/-- R213, R236: VSACC reads its five registers in order and adds each partial sum of 40 bits, times its two scales, to its FP32
accumulator with one rounding.
That an exactly zero sum has the sign which the model's reading of R240 gives it is log 48. -/
def Sys2Proof.Claim.ScaledAccumulation : Prop :=
  ∀ (s : State) (blk : Block) (rest : List Block) (d a b : BitVec 6) (sel : BitVec 4) (x y : BitVec 1),
    let srcs := [a.toNat, a.toNat + 1, b.toNat, b.toNat + 1, b.toNat + 2]
    let lane := fun (r i : Nat) => laneAt 32 (s.me.srcVal r) i
    VecReady s blk rest sel srcs (.port d.toNat) → a.toNat ≤ 54 → b.toNat ≤ 53 →
    VecLanes (.vsacc d a b sel x y) s blk rest srcs d 32 (fun i =>
      FloatKind.fp32.rne (FVal.total [FloatKind.fp32.dec (lane b.toNat i),
        (FVal.ofInt (signedOf 40 (laneAt 64 (s.me.srcVal (a.toNat + i / 32)) (i % 32)))).mul
          ((ls20Dec (lane (b.toNat + 1) i)).mul (ls20Dec (lane (b.toNat + 2) i)))]))

/-- R224, R225, R238: VTOPB8 rounds each lane to the nearest probability byte and clears the bytes above; VSHADD adds to each
lane of vd the product of its lane of va and byte: shifted sums of integers, one rounding of floats, and no product for
0xFF. That an exactly zero sum has the sign which the model's reading of R240 gives it is log 48. -/
def Sys2Proof.Claim.ProbabilityByteResults : Prop :=
  ∀ (s : State) (blk : Block) (rest : List Block) (d a b : BitVec 6) (sel : BitVec 4) (x y : BitVec 1),
    let f := fmtOf s.me.sys.vshape; let w := f.bits
    let A := fun i => laneAt w (s.me.srcVal a.toNat) i
    let D := fun i => laneAt w (s.me.srcVal d.toNat) i
    let p := fun i => laneAt 8 (s.me.srcVal b.toNat) i
    (∀ k, f = .flt k → s.me.sys.vshape ≤ 11 → VecReady s blk rest sel [a.toNat] (.port d.toNat) →
      VecLanesBy (.vtopb8 d a sel x) s blk rest [a.toNat] d 8 (fun i z =>
        if i < 2048 / w then ToPb8 true (k.dec (A i)) z else z = 0))
    ∧ (s.me.sys.vshape ≤ 13 → VecReady s blk rest sel [a.toNat, b.toNat, d.toNat] (.port d.toNat) → d.toNat ≤ 55 →
      VecLanes (.vshadd d a b sel x y) s blk rest [a.toNat, b.toNat, d.toNat] d w (fun i =>
        match f with
        | .flt k =>
          if p i = 0xFF then (if (k.dec (D i)).isNan then k.nanCode else D i)
          else k.rne (FVal.total [k.dec (D i), (k.dec (A i)).mul (pb8Dec (p i))])
        | _ =>
          let e := p i / 4
          let part := fun n (on : Bool) => if on then f.int (A i) / 2 ^ n else 0
          wrapInt w (f.int (D i) + if p i = 0xFF then 0
            else part e true + part (e + 1) ((p i).testBit 1) + part (e + 2) ((p i).testBit 0))))

/-- Conversion, quantisation, scaled accumulation and the probability-byte words write the values of their rules. -/
def Obligations.VectorConversions : Prop :=
  Claim.ConversionResults ∧ Claim.QuantisationResults ∧ Claim.ScaledAccumulation ∧ Claim.ProbabilityByteResults

/-- R221 to R223, R200, R226: VPART lists the lanes of each outcome in order and pushes their counts; VPUSHIX and VPUSHC
push to their queues; VSHAPE sets the format from its source; VEND takes the block off its queue. -/
def Obligations.VectorQueuesAndShape : Prop :=
  ∀ (s : State) (blk : Block) (rest : List Block) (d a : BitVec 6) (sel : BitVec 4) (x v : BitVec 1),
    let w := (fmtOf s.me.sys.vshape).bits
    let A := s.me.srcVal a.toNat
    let out := fun i => if v = 1 then laneAt w A i % 4 else if laneAt w A i = 0 then 0 else 1
    let lanes := fun k => (List.range (2048 / w)).filter (fun i => out i = k)
    (VecReady s blk rest sel [a.toNat] (.port d.toNat) → s.me.countRoom = true → 16 ≤ w → ∃ r p,
      Answers (.vpart d a sel x v) s (fun t => VecStarted s t blk rest [a.toNat]
        (if 60 ≤ d.toNat then none else some d.toNat)
        ⟨if 60 ≤ d.toNat then .store (d.toNat - 60) else .reg d.toNat, r, some p⟩)
      ∧ (∀ j, j < 128 → laneAt 16 r j = (((List.range 4).map lanes).flatten).getD j 0x8000)
      ∧ (∀ k, k < 4 → p.toNat / 2 ^ (16 * k) % 2 ^ 16 = (lanes k).length))
    ∧ (VecReady s blk rest sel [a.toNat] (.index v.toNat) → s.me.sys.vshape ≤ 3 → ∃ ix,
      Answers (.vpushix a sel x v) s (fun t => VecStarted s t blk rest [a.toNat] none ⟨.index v.toNat ix, 0, none⟩)
      ∧ ix = (((List.range (2048 / w)).map (laneAt w A)).takeWhile (· ≠ 2 ^ (w - 1))).map (signedOf w))
    ∧ (VecReady s blk rest sel [a.toNat] .count → s.me.countRoom = true →
      Answers (.vpushc a sel x) s (fun t =>
        VecStarted s t blk rest [a.toNat] none ⟨.count, 0, some (A.setWidth 64)⟩))
    ∧ (s.me.eng.vecQ = blk :: rest → blk.region = none →
      (selOn sel blk.sample = true → a.toNat ≤ 55 → s.me.isEmpty a.toNat = false → A.toNat % 2 ^ 64 < 16 →
        Answers (.vshape a sel x) s (fun t => OnlyCore s t { s.me with
          sys := { s.me.sys with vshape := A.toNat % 2 ^ 64 }
          eng := { s.me.eng with vecQ := { blk with next := blk.next + 1 } :: rest } }))
      ∧ Answers (.vend sel) s (fun t => OnlyCore s t { s.me with eng := { s.me.eng with vecQ := rest } }))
____________
THE PROBLEM: Reproduce the lines above, beginning at the line with "(VecReady s blk rest sel [a.toNat] (.port" and stopping after the line with "r, some p⟩)", exactly as they are.

ANSWER:
    (VecReady s blk rest sel [a.toNat] (.port d.toNat) → s.me.countRoom = true → 16 ≤ w → ∃ r p,
      Answers (.vpart d a sel x v) s (fun t => VecStarted s t blk rest [a.toNat]
        (if 60 ≤ d.toNat then none else some d.toNat)
        ⟨if 60 ≤ d.toNat then .store (d.toNat - 60) else .reg d.toNat, r, some p⟩)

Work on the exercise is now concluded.